MATERIAL TO PROCESS START
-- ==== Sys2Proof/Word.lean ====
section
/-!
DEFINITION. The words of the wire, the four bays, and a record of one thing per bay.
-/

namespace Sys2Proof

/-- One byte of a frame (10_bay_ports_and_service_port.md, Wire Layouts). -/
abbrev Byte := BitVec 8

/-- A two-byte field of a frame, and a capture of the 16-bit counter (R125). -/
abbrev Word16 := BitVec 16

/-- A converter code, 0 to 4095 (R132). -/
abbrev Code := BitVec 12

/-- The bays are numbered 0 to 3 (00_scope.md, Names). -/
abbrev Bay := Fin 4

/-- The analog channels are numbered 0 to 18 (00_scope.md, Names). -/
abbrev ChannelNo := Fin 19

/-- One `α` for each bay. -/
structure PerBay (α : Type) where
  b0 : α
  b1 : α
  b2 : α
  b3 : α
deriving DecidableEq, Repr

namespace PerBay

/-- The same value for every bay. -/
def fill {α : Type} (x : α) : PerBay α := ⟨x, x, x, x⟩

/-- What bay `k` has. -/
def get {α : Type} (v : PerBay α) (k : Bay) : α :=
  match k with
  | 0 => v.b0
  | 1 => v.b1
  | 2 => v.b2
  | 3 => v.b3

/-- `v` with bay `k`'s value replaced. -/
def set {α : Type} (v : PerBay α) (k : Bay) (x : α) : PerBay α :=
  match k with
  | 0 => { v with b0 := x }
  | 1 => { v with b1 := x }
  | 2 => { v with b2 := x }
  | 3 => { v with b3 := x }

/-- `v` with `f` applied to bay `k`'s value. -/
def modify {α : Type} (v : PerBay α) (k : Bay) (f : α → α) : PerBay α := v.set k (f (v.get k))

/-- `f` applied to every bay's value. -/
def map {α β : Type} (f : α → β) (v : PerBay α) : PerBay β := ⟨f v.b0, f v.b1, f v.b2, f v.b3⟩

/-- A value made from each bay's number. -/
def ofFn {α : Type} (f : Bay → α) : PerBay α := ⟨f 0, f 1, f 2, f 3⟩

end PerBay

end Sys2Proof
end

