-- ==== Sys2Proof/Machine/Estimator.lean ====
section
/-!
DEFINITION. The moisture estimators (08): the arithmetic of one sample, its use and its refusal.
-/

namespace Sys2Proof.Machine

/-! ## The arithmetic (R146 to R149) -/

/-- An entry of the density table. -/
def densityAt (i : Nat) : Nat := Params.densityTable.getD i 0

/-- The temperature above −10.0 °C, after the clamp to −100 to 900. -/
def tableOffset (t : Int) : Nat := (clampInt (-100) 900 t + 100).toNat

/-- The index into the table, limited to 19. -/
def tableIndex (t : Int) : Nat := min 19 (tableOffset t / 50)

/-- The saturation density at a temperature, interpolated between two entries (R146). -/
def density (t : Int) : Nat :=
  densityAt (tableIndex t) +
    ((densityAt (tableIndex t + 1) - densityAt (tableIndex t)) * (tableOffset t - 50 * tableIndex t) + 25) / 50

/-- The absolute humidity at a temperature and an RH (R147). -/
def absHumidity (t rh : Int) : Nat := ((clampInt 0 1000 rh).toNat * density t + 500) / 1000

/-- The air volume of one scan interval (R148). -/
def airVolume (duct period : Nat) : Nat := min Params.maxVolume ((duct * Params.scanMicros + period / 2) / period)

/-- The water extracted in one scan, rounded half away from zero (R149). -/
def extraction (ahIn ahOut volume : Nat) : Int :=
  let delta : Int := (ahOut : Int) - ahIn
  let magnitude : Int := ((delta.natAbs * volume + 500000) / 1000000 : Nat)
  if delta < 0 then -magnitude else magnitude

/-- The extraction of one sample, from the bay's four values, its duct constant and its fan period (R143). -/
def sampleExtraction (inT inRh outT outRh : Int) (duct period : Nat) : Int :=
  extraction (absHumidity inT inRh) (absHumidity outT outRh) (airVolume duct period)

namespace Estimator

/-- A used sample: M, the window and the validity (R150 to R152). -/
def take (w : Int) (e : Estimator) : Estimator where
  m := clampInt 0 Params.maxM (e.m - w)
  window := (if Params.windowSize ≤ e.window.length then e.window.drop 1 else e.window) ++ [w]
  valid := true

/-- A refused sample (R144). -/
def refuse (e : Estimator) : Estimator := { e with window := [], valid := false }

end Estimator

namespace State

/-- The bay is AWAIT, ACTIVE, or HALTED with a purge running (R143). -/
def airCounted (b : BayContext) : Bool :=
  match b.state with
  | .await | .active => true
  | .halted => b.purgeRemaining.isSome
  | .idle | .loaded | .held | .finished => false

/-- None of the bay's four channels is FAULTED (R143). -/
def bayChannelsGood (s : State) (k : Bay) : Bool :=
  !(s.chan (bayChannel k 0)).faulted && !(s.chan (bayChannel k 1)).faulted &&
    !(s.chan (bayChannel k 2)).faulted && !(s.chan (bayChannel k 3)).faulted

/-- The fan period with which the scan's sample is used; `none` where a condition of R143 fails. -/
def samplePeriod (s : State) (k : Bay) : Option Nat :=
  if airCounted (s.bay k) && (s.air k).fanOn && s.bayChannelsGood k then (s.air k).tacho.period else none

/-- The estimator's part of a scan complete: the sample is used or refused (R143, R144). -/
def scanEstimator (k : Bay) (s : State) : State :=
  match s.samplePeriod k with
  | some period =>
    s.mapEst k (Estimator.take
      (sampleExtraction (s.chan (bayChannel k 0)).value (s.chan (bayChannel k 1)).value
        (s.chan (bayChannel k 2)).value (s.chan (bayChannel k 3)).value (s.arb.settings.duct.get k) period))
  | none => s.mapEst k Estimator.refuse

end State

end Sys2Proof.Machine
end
MATERIAL TO PROCESS END
MATERIAL TO PROCESS START
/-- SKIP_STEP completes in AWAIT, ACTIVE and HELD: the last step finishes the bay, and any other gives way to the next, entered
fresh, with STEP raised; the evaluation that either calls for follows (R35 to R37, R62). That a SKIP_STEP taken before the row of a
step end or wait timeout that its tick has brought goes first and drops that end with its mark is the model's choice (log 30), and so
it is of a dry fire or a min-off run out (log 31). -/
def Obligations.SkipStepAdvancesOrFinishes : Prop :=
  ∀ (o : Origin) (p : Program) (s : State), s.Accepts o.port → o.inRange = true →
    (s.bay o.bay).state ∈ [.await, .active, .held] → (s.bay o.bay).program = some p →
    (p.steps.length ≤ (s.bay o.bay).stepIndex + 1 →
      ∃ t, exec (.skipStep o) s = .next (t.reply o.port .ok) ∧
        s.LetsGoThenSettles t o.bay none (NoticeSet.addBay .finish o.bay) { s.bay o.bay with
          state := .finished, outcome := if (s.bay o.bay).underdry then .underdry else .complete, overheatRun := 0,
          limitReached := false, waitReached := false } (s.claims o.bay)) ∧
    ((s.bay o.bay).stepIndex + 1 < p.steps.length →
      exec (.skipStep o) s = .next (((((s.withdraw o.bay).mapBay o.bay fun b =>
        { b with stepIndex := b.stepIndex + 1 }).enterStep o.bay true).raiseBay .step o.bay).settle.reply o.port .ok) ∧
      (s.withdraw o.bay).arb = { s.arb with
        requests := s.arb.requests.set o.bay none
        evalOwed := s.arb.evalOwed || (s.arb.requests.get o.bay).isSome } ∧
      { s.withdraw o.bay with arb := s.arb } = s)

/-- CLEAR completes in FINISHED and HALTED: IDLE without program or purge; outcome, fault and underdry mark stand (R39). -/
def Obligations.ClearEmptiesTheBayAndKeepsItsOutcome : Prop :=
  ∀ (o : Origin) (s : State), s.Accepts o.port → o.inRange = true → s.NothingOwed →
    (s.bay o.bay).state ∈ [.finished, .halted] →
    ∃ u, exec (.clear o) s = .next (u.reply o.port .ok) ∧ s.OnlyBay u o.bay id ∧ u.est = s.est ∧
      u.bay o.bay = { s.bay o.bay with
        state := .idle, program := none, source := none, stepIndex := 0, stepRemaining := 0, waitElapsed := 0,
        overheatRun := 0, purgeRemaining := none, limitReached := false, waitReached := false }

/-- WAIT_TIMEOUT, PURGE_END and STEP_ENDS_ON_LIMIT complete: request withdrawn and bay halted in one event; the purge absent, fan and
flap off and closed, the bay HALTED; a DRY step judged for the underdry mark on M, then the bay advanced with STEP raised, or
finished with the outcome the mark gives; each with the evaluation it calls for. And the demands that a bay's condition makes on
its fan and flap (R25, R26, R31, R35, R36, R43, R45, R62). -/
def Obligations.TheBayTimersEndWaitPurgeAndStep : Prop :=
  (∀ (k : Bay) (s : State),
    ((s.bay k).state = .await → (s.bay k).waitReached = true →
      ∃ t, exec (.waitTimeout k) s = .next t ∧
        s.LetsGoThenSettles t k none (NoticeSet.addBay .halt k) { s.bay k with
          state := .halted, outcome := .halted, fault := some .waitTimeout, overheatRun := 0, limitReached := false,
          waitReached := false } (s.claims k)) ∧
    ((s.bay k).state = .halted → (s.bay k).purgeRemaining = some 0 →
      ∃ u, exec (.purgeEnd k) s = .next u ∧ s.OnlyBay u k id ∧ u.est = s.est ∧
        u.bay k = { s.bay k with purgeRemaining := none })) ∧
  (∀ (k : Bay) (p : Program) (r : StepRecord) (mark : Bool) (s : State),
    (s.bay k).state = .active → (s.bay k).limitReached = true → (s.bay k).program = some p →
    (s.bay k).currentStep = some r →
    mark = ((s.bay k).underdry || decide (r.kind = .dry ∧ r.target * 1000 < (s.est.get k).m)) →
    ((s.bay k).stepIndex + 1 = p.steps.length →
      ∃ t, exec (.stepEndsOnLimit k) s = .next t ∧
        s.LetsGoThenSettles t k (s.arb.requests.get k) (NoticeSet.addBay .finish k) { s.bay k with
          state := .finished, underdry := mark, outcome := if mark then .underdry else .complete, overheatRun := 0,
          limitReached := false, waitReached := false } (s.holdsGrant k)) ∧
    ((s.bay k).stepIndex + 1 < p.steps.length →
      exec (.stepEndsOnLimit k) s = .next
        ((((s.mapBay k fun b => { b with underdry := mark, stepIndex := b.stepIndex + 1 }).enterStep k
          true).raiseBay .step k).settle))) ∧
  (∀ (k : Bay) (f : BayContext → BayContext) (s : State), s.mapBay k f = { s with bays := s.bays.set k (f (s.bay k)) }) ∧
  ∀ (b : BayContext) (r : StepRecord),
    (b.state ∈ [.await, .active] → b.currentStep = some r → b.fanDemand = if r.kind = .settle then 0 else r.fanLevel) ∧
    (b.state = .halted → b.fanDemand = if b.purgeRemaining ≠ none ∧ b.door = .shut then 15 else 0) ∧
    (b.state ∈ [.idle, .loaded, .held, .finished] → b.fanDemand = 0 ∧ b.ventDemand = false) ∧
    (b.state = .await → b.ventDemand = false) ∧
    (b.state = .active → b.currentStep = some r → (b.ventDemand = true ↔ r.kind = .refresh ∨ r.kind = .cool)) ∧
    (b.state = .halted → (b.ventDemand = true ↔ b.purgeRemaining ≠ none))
MATERIAL TO PROCESS END
MATERIAL TO PROCESS START
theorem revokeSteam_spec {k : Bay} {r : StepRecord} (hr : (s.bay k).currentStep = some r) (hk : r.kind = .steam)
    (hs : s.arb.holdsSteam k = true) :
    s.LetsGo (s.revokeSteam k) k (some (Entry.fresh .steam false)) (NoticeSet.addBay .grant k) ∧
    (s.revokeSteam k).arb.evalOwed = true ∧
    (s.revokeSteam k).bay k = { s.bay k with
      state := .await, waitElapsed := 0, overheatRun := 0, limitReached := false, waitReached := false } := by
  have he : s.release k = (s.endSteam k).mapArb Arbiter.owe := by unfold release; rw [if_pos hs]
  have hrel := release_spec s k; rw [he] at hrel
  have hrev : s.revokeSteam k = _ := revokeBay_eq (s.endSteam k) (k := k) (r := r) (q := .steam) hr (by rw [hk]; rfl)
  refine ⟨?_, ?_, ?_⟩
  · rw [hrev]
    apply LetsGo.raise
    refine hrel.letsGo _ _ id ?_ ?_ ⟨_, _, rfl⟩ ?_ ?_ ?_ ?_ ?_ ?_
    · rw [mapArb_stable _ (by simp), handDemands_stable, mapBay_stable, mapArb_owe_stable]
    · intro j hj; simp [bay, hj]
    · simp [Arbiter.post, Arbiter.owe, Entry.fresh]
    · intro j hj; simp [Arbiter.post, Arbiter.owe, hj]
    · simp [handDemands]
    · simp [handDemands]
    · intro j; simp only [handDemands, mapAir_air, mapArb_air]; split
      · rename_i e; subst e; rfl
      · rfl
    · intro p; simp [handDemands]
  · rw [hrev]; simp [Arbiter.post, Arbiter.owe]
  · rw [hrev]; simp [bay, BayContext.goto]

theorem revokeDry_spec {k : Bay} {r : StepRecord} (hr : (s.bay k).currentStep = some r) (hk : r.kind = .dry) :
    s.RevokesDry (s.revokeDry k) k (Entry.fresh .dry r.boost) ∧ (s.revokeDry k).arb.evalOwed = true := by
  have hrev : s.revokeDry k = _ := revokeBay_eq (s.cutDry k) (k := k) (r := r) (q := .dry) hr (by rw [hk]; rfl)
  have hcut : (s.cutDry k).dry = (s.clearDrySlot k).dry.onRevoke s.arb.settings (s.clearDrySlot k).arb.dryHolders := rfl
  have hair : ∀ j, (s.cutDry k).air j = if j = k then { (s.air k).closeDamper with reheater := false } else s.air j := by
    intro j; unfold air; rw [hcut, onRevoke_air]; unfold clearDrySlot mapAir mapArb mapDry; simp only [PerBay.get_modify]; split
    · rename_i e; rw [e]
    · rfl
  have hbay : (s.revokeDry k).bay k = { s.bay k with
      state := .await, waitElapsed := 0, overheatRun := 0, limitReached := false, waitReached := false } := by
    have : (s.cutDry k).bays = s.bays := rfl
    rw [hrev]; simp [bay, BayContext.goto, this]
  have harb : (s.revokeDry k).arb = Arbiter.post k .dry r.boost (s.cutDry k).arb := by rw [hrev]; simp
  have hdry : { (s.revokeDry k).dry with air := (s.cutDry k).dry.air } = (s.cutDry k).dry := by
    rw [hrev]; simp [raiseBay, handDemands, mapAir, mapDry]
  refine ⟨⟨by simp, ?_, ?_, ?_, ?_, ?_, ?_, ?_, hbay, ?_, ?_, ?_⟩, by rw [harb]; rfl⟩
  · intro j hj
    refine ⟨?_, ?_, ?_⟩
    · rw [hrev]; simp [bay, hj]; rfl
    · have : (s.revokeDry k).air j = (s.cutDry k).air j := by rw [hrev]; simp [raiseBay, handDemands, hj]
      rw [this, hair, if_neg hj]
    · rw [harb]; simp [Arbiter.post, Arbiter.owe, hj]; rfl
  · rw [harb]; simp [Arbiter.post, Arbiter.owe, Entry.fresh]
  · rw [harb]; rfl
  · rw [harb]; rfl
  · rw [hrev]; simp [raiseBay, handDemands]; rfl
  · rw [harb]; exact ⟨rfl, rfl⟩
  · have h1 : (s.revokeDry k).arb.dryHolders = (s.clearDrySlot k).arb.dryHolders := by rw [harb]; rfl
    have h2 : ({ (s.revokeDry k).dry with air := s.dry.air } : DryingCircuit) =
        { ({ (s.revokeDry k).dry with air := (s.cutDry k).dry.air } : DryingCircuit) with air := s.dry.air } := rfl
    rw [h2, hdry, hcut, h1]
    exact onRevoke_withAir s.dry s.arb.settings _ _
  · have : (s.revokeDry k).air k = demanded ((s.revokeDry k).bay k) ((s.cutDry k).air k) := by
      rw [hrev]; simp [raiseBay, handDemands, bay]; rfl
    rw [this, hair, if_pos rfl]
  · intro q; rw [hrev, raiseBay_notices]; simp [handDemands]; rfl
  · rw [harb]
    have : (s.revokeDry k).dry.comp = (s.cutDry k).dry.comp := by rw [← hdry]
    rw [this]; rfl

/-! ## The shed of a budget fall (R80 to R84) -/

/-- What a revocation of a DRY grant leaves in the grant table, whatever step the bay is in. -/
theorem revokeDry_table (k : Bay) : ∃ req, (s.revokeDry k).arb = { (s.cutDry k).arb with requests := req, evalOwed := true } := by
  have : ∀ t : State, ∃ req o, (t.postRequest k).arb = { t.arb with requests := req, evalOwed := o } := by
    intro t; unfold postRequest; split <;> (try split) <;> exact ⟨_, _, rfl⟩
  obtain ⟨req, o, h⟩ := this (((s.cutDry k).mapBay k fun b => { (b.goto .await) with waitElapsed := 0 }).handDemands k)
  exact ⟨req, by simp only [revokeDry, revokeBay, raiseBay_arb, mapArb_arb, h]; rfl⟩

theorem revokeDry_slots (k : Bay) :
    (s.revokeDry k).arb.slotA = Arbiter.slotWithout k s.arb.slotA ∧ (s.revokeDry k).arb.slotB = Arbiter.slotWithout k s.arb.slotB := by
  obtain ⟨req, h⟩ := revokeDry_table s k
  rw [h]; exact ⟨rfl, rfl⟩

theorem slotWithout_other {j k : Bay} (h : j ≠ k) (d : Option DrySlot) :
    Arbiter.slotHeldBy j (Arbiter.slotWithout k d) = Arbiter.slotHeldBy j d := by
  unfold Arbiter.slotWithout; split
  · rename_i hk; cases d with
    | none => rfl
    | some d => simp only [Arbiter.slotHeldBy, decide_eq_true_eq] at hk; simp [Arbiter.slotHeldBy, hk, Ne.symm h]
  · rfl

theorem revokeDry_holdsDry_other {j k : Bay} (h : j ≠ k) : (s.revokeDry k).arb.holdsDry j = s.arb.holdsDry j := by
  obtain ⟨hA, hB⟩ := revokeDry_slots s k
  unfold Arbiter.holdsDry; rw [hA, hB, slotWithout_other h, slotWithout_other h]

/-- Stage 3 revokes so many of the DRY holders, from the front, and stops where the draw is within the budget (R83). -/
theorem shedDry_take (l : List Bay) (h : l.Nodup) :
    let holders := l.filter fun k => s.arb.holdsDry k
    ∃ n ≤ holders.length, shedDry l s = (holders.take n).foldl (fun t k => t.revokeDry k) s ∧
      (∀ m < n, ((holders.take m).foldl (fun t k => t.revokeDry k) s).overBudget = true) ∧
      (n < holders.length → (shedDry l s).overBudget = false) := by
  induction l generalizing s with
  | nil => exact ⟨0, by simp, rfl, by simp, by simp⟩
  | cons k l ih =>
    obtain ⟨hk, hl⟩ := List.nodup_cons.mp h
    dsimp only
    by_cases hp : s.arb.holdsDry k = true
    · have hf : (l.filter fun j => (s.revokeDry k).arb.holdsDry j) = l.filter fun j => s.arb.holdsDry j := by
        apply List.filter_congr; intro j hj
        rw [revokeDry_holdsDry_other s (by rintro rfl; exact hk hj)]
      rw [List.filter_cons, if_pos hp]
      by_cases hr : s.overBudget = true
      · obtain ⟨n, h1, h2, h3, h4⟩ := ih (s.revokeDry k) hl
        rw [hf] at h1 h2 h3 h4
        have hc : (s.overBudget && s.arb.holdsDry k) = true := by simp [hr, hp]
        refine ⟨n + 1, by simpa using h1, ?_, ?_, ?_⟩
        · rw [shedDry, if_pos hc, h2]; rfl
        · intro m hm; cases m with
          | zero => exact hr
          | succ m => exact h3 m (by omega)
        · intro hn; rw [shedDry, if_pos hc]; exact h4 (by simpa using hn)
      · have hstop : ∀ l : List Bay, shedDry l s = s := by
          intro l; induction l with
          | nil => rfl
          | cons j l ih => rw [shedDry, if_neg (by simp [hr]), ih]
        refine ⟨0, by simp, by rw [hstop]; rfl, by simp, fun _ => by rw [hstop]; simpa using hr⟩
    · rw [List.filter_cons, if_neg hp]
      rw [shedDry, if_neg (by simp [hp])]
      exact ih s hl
MATERIAL TO PROCESS END
> [ABOUT THIS TASK]:
In the listing above, locate the line containing "((s.bay k).state = .await" and the line containing "((s.bay k).stepIndex + 1 <". Extract those two lines and every line between them, exactly as written, and only those.

> [RESULT]:
    ((s.bay k).state = .await → (s.bay k).waitReached = true →
      ∃ t, exec (.waitTimeout k) s = .next t ∧
        s.LetsGoThenSettles t k none (NoticeSet.addBay .halt k) { s.bay k with
          state := .halted, outcome := .halted, fault := some .waitTimeout, overheatRun := 0, limitReached := false,
          waitReached := false } (s.claims k)) ∧
    ((s.bay k).state = .halted → (s.bay k).purgeRemaining = some 0 →
      ∃ u, exec (.purgeEnd k) s = .next u ∧ s.OnlyBay u k id ∧ u.est = s.est ∧
        u.bay k = { s.bay k with purgeRemaining := none })) ∧
  (∀ (k : Bay) (p : Program) (r : StepRecord) (mark : Bool) (s : State),
    (s.bay k).state = .active → (s.bay k).limitReached = true → (s.bay k).program = some p →
    (s.bay k).currentStep = some r →
    mark = ((s.bay k).underdry || decide (r.kind = .dry ∧ r.target * 1000 < (s.est.get k).m)) →
    ((s.bay k).stepIndex + 1 = p.steps.length →
      ∃ t, exec (.stepEndsOnLimit k) s = .next t ∧
        s.LetsGoThenSettles t k (s.arb.requests.get k) (NoticeSet.addBay .finish k) { s.bay k with
          state := .finished, underdry := mark, outcome := if mark then .underdry else .complete, overheatRun := 0,
          limitReached := false, waitReached := false } (s.holdsGrant k)) ∧
    ((s.bay k).stepIndex + 1 < p.steps.length →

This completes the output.